Start of Block

-- ==== Sys2Proof/Laws/KeepsRing.lean ====
section
/-! SUPPORT. What every function of Ring keeps. -/

namespace Sys2Proof.Machine

set_option linter.unusedVariables false

theorem State.ringPin_keeps {s0 : State} (s : State) (r : RingId) (low : Bool) (hk : Keeps s0 s) : Keeps s0
    (State.ringPin s r low) := by
  unfold State.ringPin
  try dsimp only
  with_reducible repeat' (
    first | assumption | (refine Keeps.update ?_ rfl rfl rfl))

theorem State.leaveRing_keeps {s0 : State} (s : State) (r : RingId) (st : RingState) (hk : Keeps s0 s) : Keeps s0
    (State.leaveRing s r st) := by
  unfold State.leaveRing
  try dsimp only
  with_reducible repeat' (
    first | assumption | apply State.modRing_keeps | apply State.ringPin_keeps
             | apply State.leaveStations_keeps)

theorem State.holderChange_keeps {s0 : State} (s : State) (r : RingId) (hk : Keeps s0 s) : Keeps s0
    (State.holderChange s r) := by
  unfold State.holderChange
  try dsimp only
  with_reducible repeat' (
    first | assumption | apply State.ringStatus_keeps | apply State.nlkSat_keeps)

theorem State.takeBeacon_keeps {s0 : State} (s : State) (r : RingId) (hk : Keeps s0 s) : Keeps s0 (State.takeBeacon s
    r) := by
  unfold State.takeBeacon
  try dsimp only
  with_reducible repeat' (
    first | assumption | apply State.holderChange_keeps | apply State.modRing_keeps)

theorem State.yieldBeacon_keeps {s0 : State} (s : State) (r : RingId) (hk : Keeps s0 s) : Keeps s0 (State.yieldBeacon
    s r) := by
  unfold State.yieldBeacon
  try dsimp only
  with_reducible repeat' (
    first | assumption | apply State.holderChange_keeps | apply State.modRing_keeps
             | apply State.leaveStations_keeps)

theorem State.adoptPlan_keeps {s0 : State} (s : State) (hk : Keeps s0 s) : Keeps s0 (State.adoptPlan s) := by
  unfold State.adoptPlan
  try dsimp only
  with_reducible repeat' (
    first | assumption | split | (refine Keeps.update ?_ rfl rfl rfl))

theorem State.handoffStep_keeps {s0 : State} (s : State) (r : RingId) (hk : Keeps s0 s) : Keeps s0 (State.handoffStep
    s r) := by
  unfold State.handoffStep
  try dsimp only
  with_reducible repeat' (
    first | assumption | apply State.modRing_keeps | apply State.yieldBeacon_keeps
             | apply State.leaveRing_keeps | split)

theorem State.planAnnounce_keeps {s0 : State} (s : State) (hk : Keeps s0 s) : Keeps s0 (State.planAnnounce s) := by
  unfold State.planAnnounce
  try dsimp only
  with_reducible repeat' (
    first | assumption | apply Keeps.ite | split | (refine Keeps.update ?_ rfl rfl rfl))

theorem State.cycleStart_keeps {s0 : State} (s : State) (r : RingId) (hk : Keeps s0 s) : Keeps s0 (State.cycleStart s
    r) := by
  unfold State.cycleStart
  try dsimp only
  with_reducible repeat' (
    first | assumption | apply State.modRing_keeps | apply State.planAnnounce_keeps
             | apply State.takeBeacon_keeps | apply State.handoffStep_keeps | apply State.adoptPlan_keeps
             | apply Keeps.ite | (refine Keeps.update ?_ rfl rfl rfl))

theorem State.sendBeacon_keeps {s0 : State} (s : State) (r : RingId) (measured : Option (BitVec 16)) (hk : Keeps s0 s) :
    Keeps s0 (State.sendBeacon s r measured) := by
  unfold State.sendBeacon
  try dsimp only
  with_reducible repeat' (
    first | assumption | apply State.modRing_keeps | apply State.emit_keeps
             | apply Keeps.foldl | (intro))

theorem execBeaconSend_keeps {s0 : State} (r : RingId) (measured : Option (BitVec 16)) (s : State) (hk : Keeps s0 s) :
    KO s0 (execBeaconSend r measured s) := by
  unfold execBeaconSend
  try dsimp only
  with_reducible repeat' (
    first | assumption | apply State.cycleStart_keeps | apply State.sendBeacon_keeps
             | apply KO.next | apply KO.ite | apply Keeps.ite)

theorem State.noteWrp_keeps {s0 : State} (s : State) (r : RingId) (wrp : Bool) (hk : Keeps s0 s) : Keeps s0
    (State.noteWrp s r wrp) := by
  unfold State.noteWrp
  try dsimp only
  with_reducible repeat' (
    first | assumption | apply State.modRing_keeps | apply State.ringStatus_keeps
             | apply Keeps.ite)

theorem State.followBeacon_keeps {s0 : State} (s : State) (r : RingId) (dir : Dir) (id : OrderedSet) (b : Beacon) (rt
    : BitVec 15) (hk : Keeps s0 s) : Keeps s0 (State.followBeacon s r dir id b rt) := by
  unfold State.followBeacon
  try dsimp only
  with_reducible repeat' (
    first | assumption | apply State.noteWrp_keeps | apply State.modRing_keeps
             | apply State.emit_keeps | apply Keeps.ite)

theorem State.duel_keeps {s0 : State} (s : State) (r : RingId) (hk : Keeps s0 s) : Keeps s0 (State.duel s r) := by
  unfold State.duel
  try dsimp only
  with_reducible repeat' (
    first | assumption | apply State.nlkSat_keeps)

theorem State.otherBeacon_keeps {s0 : State} (s : State) (r : RingId) (dir : Dir) (id : OrderedSet) (b : Beacon) (rt :
    BitVec 15) (hk : Keeps s0 s) : Keeps s0 (State.otherBeacon s r dir id b rt) := by
  unfold State.otherBeacon
  try dsimp only
  with_reducible repeat' (
    first | assumption | apply State.followBeacon_keeps | apply State.yieldBeacon_keeps
             | apply State.duel_keeps | apply Keeps.ite)

theorem State.ownBeacon_keeps {s0 : State} (s : State) (r : RingId) (b : Beacon) (hk : Keeps s0 s) :
    Keeps s0 (State.ownBeacon s r b) := by
  unfold State.ownBeacon
  try dsimp only
  with_reducible repeat' (
    first | assumption | apply State.noteWrp_keeps | apply State.modRing_keeps)

theorem State.takeArrival_keeps {s0 : State} (s : State) (r : RingId) (dir : Dir) (id : OrderedSet) (body : Option
    Beacon) (rt : BitVec 15) (hk : Keeps s0 s) : Keeps s0 (State.takeArrival s r dir id body rt) := by
  unfold State.takeArrival
  try dsimp only
  with_reducible repeat' (
    first | assumption | apply State.duel_keeps | apply State.ownBeacon_keeps
             | apply State.cycleStart_keeps | apply State.otherBeacon_keeps | apply Keeps.ite | split)

theorem execBeaconReceive_keeps {s0 : State} (r : RingId) (dir : Dir) (groups : List (BitVec 10)) (rt : BitVec 15) (s
    : State) (hk : Keeps s0 s) : KO s0 (execBeaconReceive r dir groups rt s) := by
  unfold execBeaconReceive
  try dsimp only
  with_reducible repeat' (
    first | assumption | apply State.receive_keeps | apply State.takeArrival_keeps
             | apply KO.next | split)

theorem execBeaconMissing_keeps {s0 : State} (r : RingId) (s : State) (hk : Keeps s0 s) : KO s0 (execBeaconMissing r
    s) := by
  unfold execBeaconMissing
  try dsimp only
  with_reducible repeat' (
    first | assumption | apply State.modRing_keeps | apply KO.next | apply KO.ite)

theorem execSideFailure_keeps {s0 : State} (r : RingId) (side : Side) (cause : SideCause) (s : State) (hk : Keeps s0
    s) : KO s0 (execSideFailure r side cause s) := by
  unfold execSideFailure
  try dsimp only
  with_reducible repeat' (
    first | assumption | apply State.send_keeps | apply State.modRing_keeps
             | apply State.nlkSat_keeps | apply KO.next | apply KO.ite | split)

theorem execSideRecovery_keeps {s0 : State} (r : RingId) (side : Side) (s : State) (hk : Keeps s0 s) : KO s0
    (execSideRecovery r side s) := by
  unfold execSideRecovery
  try dsimp only
  with_reducible repeat' (
    first | assumption | apply State.send_keeps | apply State.modRing_keeps | apply KO.next
             | apply KO.ite)

theorem execWrap_keeps {s0 : State} (r : RingId) (side : Side) (s : State) (hk : Keeps s0 s) : KO s0 (execWrap r side
    s) := by
  unfold execWrap
  try dsimp only
  with_reducible repeat' (
    first | assumption | apply State.ringStatus_keeps | apply State.nlkSat_keeps
             | apply State.modRing_keeps | apply KO.next | apply KO.ite)

theorem execUnwrap_keeps {s0 : State} (r : RingId) (side : Side) (s : State) (hk : Keeps s0 s) : KO s0 (execUnwrap r
    side s) := by
  unfold execUnwrap
  try dsimp only
  with_reducible repeat' (
    first | assumption | apply State.ringStatus_keeps | apply State.modRing_keeps
             | apply KO.next | apply KO.ite)

theorem execScheduleSwitch_keeps {s0 : State} (r : RingId) (s : State) (hk : Keeps s0 s) : KO s0 (execScheduleSwitch r
    s) := by
  unfold execScheduleSwitch
  try dsimp only
  with_reducible repeat' (
    first | assumption | apply State.cycleStart_keeps | apply KO.next | apply KO.ite)

end Sys2Proof.Machine
end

End of Block

The task>
An exact copy of the data is needed, running from its first line through the line that holds "first | assumption | split", and nothing beyond that.

Written answer>
-- ==== Sys2Proof/Laws/KeepsRing.lean ====
section
/-! SUPPORT. What every function of Ring keeps. -/

namespace Sys2Proof.Machine

set_option linter.unusedVariables false

theorem State.ringPin_keeps {s0 : State} (s : State) (r : RingId) (low : Bool) (hk : Keeps s0 s) : Keeps s0
    (State.ringPin s r low) := by
  unfold State.ringPin
  try dsimp only
  with_reducible repeat' (
    first | assumption | (refine Keeps.update ?_ rfl rfl rfl))

theorem State.leaveRing_keeps {s0 : State} (s : State) (r : RingId) (st : RingState) (hk : Keeps s0 s) : Keeps s0
    (State.leaveRing s r st) := by
  unfold State.leaveRing
  try dsimp only
  with_reducible repeat' (
    first | assumption | apply State.modRing_keeps | apply State.ringPin_keeps
             | apply State.leaveStations_keeps)

theorem State.holderChange_keeps {s0 : State} (s : State) (r : RingId) (hk : Keeps s0 s) : Keeps s0
    (State.holderChange s r) := by
  unfold State.holderChange
  try dsimp only
  with_reducible repeat' (
    first | assumption | apply State.ringStatus_keeps | apply State.nlkSat_keeps)

theorem State.takeBeacon_keeps {s0 : State} (s : State) (r : RingId) (hk : Keeps s0 s) : Keeps s0 (State.takeBeacon s
    r) := by
  unfold State.takeBeacon
  try dsimp only
  with_reducible repeat' (
    first | assumption | apply State.holderChange_keeps | apply State.modRing_keeps)

theorem State.yieldBeacon_keeps {s0 : State} (s : State) (r : RingId) (hk : Keeps s0 s) : Keeps s0 (State.yieldBeacon
    s r) := by
  unfold State.yieldBeacon
  try dsimp only
  with_reducible repeat' (
    first | assumption | apply State.holderChange_keeps | apply State.modRing_keeps
             | apply State.leaveStations_keeps)

theorem State.adoptPlan_keeps {s0 : State} (s : State) (hk : Keeps s0 s) : Keeps s0 (State.adoptPlan s) := by
  unfold State.adoptPlan
  try dsimp only
  with_reducible repeat' (
    first | assumption | split | (refine Keeps.update ?_ rfl rfl rfl))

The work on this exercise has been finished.